**ACTION ITEM:** For the word "code", find each line in the entries where it occurs and copy that line.
★ ★ ★ ★ ★ ★ ★
theorem bufferComplete_fr {μ : ℕ} {α : State} {c : ℕ} {s : State} (hyp : Fr μ α s) (within : μ ||| 283352 = μ := by decide) :
    Fr μ α (bufferComplete c s) := by
  refine Fr.via hyp ?_ within; unfold bufferComplete; try dsimp only
  repeat' (first | (with_reducible first | exact Fr.refl _ _ | assumption | refine Fr.ite ?_ ?_ | refine softRepair_fr ?_ | refine State.modChan_fr ?_ | refine unprotect_fr ?_) | split)

theorem withheldMany_fr {μ : ℕ} {α : State} {c : ℕ} {n : ℕ} {s : State} (hyp : Fr μ α s) (within : μ ||| 64 = μ := by decide) :
    Fr μ α (withheldMany c n s) := by
  refine Fr.via hyp ?_ within; unfold withheldMany; try dsimp only
  repeat' (first | (with_reducible first | exact Fr.refl _ _ | assumption | refine Fr.ite ?_ ?_ | refine State.bumpBy_fr ?_) | split)

theorem withheld_fr {μ : ℕ} {α : State} {c : ℕ} {s : State} (hyp : Fr μ α s) (within : μ ||| 64 = μ := by decide) :
    Fr μ α (withheld c s) := by
  refine Fr.via hyp ?_ within; unfold withheld; try dsimp only
  repeat' (first | (with_reducible first | exact Fr.refl _ _ | assumption | refine Fr.ite ?_ ?_ | refine withheldMany_fr ?_) | split)

theorem calSlot_fr {μ : ℕ} {α : State} {c : ℕ} {slot : ℕ} {after : List (Option PLine)} {s : State} (hyp : Fr μ α s) (within : μ ||| 262208 = μ := by decide) :
    Fr μ α (calSlot c slot after s) := by
  refine Fr.via hyp ?_ within; unfold calSlot; try dsimp only
  repeat' (first | (with_reducible first | exact Fr.refl _ _ | assumption | refine Fr.ite ?_ ?_ | refine withheld_fr ?_ | refine noteCmd_fr ?_) | split)

theorem calibrationBad_fr {μ : ℕ} {α : State} {c : ℕ} {s : State} (hyp : Fr μ α s) (within : μ ||| 20696 = μ := by decide) :
    Fr μ α (calibrationBad c s) := by
  refine Fr.via hyp ?_ within; unfold calibrationBad; try dsimp only
  repeat' (first | (with_reducible first | exact Fr.refl _ _ | assumption | refine Fr.ite ?_ ?_ | refine State.bump_fr ?_ | refine raise_fr ?_) | split)

theorem shaperHome_fr {μ : ℕ} {α : State} {l : ℕ} {sub : ℕ} {v : ℕ} {who : Completer} {s0 : State} (hyp : Fr μ α s0) (within : μ ||| 68506072 = μ := by decide) :
    FrW μ α (shaperHome l sub v who s0) := by
  refine FrW.via hyp ?_ within; unfold shaperHome; try dsimp only [applyHome]
  repeat' (first | (with_reducible first | exact Fr.refl _ _ | assumption | refine frW_done ?_ | refine frW_refused ?_ | refine frW_wait ?_ | refine frW_denied ?_ | refine Fr.ite ?_ ?_ | refine settingHome_fr ?_ | refine FrW.of_done (settingHome_fr ?_) (by assumption) | refine FrW.of_refused (settingHome_fr ?_) (by assumption) | refine FrW.of_wait (settingHome_fr ?_) (by assumption) | refine qosDenied_fr ?_ | refine FrW.of_done (qosDenied_fr ?_) (by assumption) | refine FrW.of_refused (qosDenied_fr ?_) (by assumption) | refine FrW.of_wait (qosDenied_fr ?_) (by assumption)) | split)

theorem meterHome_fr {μ : ℕ} {α : State} {l : ℕ} {sub : ℕ} {v : ℕ} {who : Completer} {s0 : State} (hyp : Fr μ α s0) (within : μ ||| 68506072 = μ := by decide) :
    FrW μ α (meterHome l sub v who s0) := by
  refine FrW.via hyp ?_ within; unfold meterHome; try dsimp only [applyHome]
  repeat' (first | (with_reducible first | exact Fr.refl _ _ | assumption | refine frW_done ?_ | refine frW_refused ?_ | refine frW_wait ?_ | refine frW_denied ?_ | refine Fr.ite ?_ ?_ | refine qosDenied_fr ?_ | refine FrW.of_done (qosDenied_fr ?_) (by assumption) | refine FrW.of_refused (qosDenied_fr ?_) (by assumption) | refine FrW.of_wait (qosDenied_fr ?_) (by assumption) | refine settingHome_fr ?_ | refine FrW.of_done (settingHome_fr ?_) (by assumption) | refine FrW.of_refused (settingHome_fr ?_) (by assumption) | refine FrW.of_wait (settingHome_fr ?_) (by assumption)) | split)

theorem syncObjectHome_fr {μ : ℕ} {α : State} {o : ℕ} {value : ℕ} {owner : Bool} {who : Completer} {s0 : State} (hyp : Fr μ α s0) (within : μ ||| 70144472 = μ := by decide) :
    FrW μ α (syncObjectHome o value owner who s0) := by
  refine FrW.via hyp ?_ within; unfold syncObjectHome; try dsimp only [applyHome]
  repeat' (first | (with_reducible first | exact Fr.refl _ _ | assumption | refine frW_done ?_ | refine frW_refused ?_ | refine frW_wait ?_ | refine frW_denied ?_ | refine Fr.ite ?_ ?_ | refine putSync_fr ?_ | refine raiseNode_fr ?_) | split)

theorem sliceRejoinHome_fr {μ : ℕ} {α : State} {x : ℕ} {who : Completer} {s0 : State} (hyp : Fr μ α s0) (within : μ ||| 589824 = μ := by decide) :
    FrW μ α (sliceRejoinHome x who s0) := by
  refine FrW.via hyp ?_ within; unfold sliceRejoinHome; try dsimp only [applyHome]
  repeat' (first | (with_reducible first | exact Fr.refl _ _ | assumption | refine frW_done ?_ | refine frW_refused ?_ | refine frW_wait ?_ | refine frW_denied ?_ | refine Fr.ite ?_ ?_ | refine State.setCache_fr ?_ | refine State.armRejoin_fr ?_) | split)

theorem flushAllHome_fr {μ : ℕ} {α : State} {who : Completer} {s0 : State} (hyp : Fr μ α s0) (within : μ ||| 67916248 = μ := by decide) :
    FrW μ α (flushAllHome who s0) := by
  refine FrW.via hyp ?_ within; unfold flushAllHome; try dsimp only [applyHome]
  repeat' (first | (with_reducible first | exact Fr.refl _ _ | assumption | refine frW_done ?_ | refine frW_refused ?_ | refine frW_wait ?_ | refine frW_denied ?_ | refine Fr.ite ?_ ?_ | refine State.setCache_fr ?_ | refine writeBackAll_fr ?_) | split)

theorem unitRejoinHome_fr {μ : ℕ} {α : State} {u : ℕ} {who : Completer} {s0 : State} (hyp : Fr μ α s0) (within : μ ||| 196608 = μ := by decide) :
    FrW μ α (unitRejoinHome u who s0) := by
  refine FrW.via hyp ?_ within; unfold unitRejoinHome; try dsimp only [applyHome]
  repeat' (first | (with_reducible first | exact Fr.refl _ _ | assumption | refine frW_done ?_ | refine frW_refused ?_ | refine frW_wait ?_ | refine frW_denied ?_ | refine Fr.ite ?_ ?_ | refine State.setFeeds_fr ?_ | refine State.armRejoin_fr ?_) | split)

theorem recordCheck_fr {μ : ℕ} {α : State} {x : ℕ} {code : ℕ} {s : State} (hyp : Fr μ α s) (within : μ ||| 64 = μ := by decide) :
    Fr μ α (recordCheck x code s) := by
  refine Fr.via hyp ?_ within; unfold recordCheck; try dsimp only
  repeat' (first | (with_reducible first | exact Fr.refl _ _ | assumption | refine Fr.ite ?_ ?_ | refine State.setOb_fr ?_) | split)

theorem standingHome_fr {μ : ℕ} {α : State} {x : ℕ} {value : List Byte} {who : Completer} {s0 : State} (hyp : Fr μ α s0) (within : μ ||| 20696 = μ := by decide) :
    FrW μ α (standingHome x value who s0) := by
  refine FrW.via hyp ?_ within; unfold standingHome; try dsimp only [applyHome]
  repeat' (first | (with_reducible first | exact Fr.refl _ _ | assumption | refine frW_done ?_ | refine frW_refused ?_ | refine frW_wait ?_ | refine frW_denied ?_ | refine Fr.ite ?_ ?_ | refine recordCheck_fr ?_ | refine raiseNode_fr ?_ | refine State.setOb_fr ?_) | split)

theorem poolResetHome_fr {μ : ℕ} {α : State} {r : ℕ} {who : Completer} {s0 : State} (hyp : Fr μ α s0) (within : μ ||| 131072 = μ := by decide) :
    FrW μ α (poolResetHome r who s0) := by
  refine FrW.via hyp ?_ within; unfold poolResetHome; try dsimp only [applyHome]
  repeat' (first | (with_reducible first | exact Fr.refl _ _ | assumption | refine frW_done ?_ | refine frW_refused ?_ | refine frW_wait ?_ | refine frW_denied ?_ | refine Fr.ite ?_ ?_ | refine State.setFeeds_fr ?_) | split)

theorem portRejoinHome_fr {μ : ℕ} {α : State} {t : ℕ} {who : Completer} {s0 : State} (hyp : Fr μ α s0) (within : μ ||| 196608 = μ := by decide) :
    FrW μ α (portRejoinHome t who s0) := by
  refine FrW.via hyp ?_ within; unfold portRejoinHome; try dsimp only [applyHome]
  repeat' (first | (with_reducible first | exact Fr.refl _ _ | assumption | refine frW_done ?_ | refine frW_refused ?_ | refine frW_wait ?_ | refine frW_denied ?_ | refine Fr.ite ?_ ?_ | refine State.setFeeds_fr ?_ | refine State.armRejoin_fr ?_) | split)

theorem portWorldHome_fr {μ : ℕ} {α : State} {t : ℕ} {v : ℕ} {who : Completer} {s0 : State} (hyp : Fr μ α s0) (within : μ ||| 64 = μ := by decide) :
    FrW μ α (portWorldHome t v who s0) := by
  refine FrW.via hyp ?_ within; unfold portWorldHome; try dsimp only [applyHome]
  repeat' (first | (with_reducible first | exact Fr.refl _ _ | assumption | refine frW_done ?_ | refine frW_refused ?_ | refine frW_wait ?_ | refine frW_denied ?_ | refine Fr.ite ?_ ?_ | refine State.setOb_fr ?_) | split)

theorem fenceRequestHome_fr {μ : ℕ} {α : State} {mask : ℕ} {who : Completer} {s0 : State} (hyp : Fr μ α s0) (within : μ ||| 70144472 = μ := by decide) :
    FrW μ α (fenceRequestHome mask who s0) := by
  refine FrW.via hyp ?_ within; unfold fenceRequestHome; try dsimp only [applyHome]
  repeat' (first | (with_reducible first | exact Fr.refl _ _ | assumption | refine frW_done ?_ | refine frW_refused ?_ | refine frW_wait ?_ | refine frW_denied ?_ | refine Fr.ite ?_ ?_ | refine fenceContext_fr ?_ | refine applyHome_fr ?_ (fun _ => ?_) | refine forEach_fr ?_ (fun _ _ => ?_)) | split)

theorem fenceClearHome_fr {μ : ℕ} {α : State} {mask : ℕ} {who : Completer} {s0 : State} (hyp : Fr μ α s0) (within : μ ||| 65536 = μ := by decide) :
    FrW μ α (fenceClearHome mask who s0) := by
  refine FrW.via hyp ?_ within; unfold fenceClearHome; try dsimp only [applyHome]
  repeat' (first | (with_reducible first | exact Fr.refl _ _ | assumption | refine frW_done ?_ | refine frW_refused ?_ | refine frW_wait ?_ | refine frW_denied ?_ | refine Fr.ite ?_ ?_ | refine State.setPlans_fr ?_ | refine applyHome_fr ?_ (fun _ => ?_)) | split)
★ ★ ★ ★ ★ ★ ★
**OUTPUT FOR THIS TASK:**
theorem recordCheck_fr {μ : ℕ} {α : State} {x : ℕ} {code : ℕ} {s : State} (hyp : Fr μ α s) (within : μ ||| 64 = μ := by decide) :
    Fr μ α (recordCheck x code s) := by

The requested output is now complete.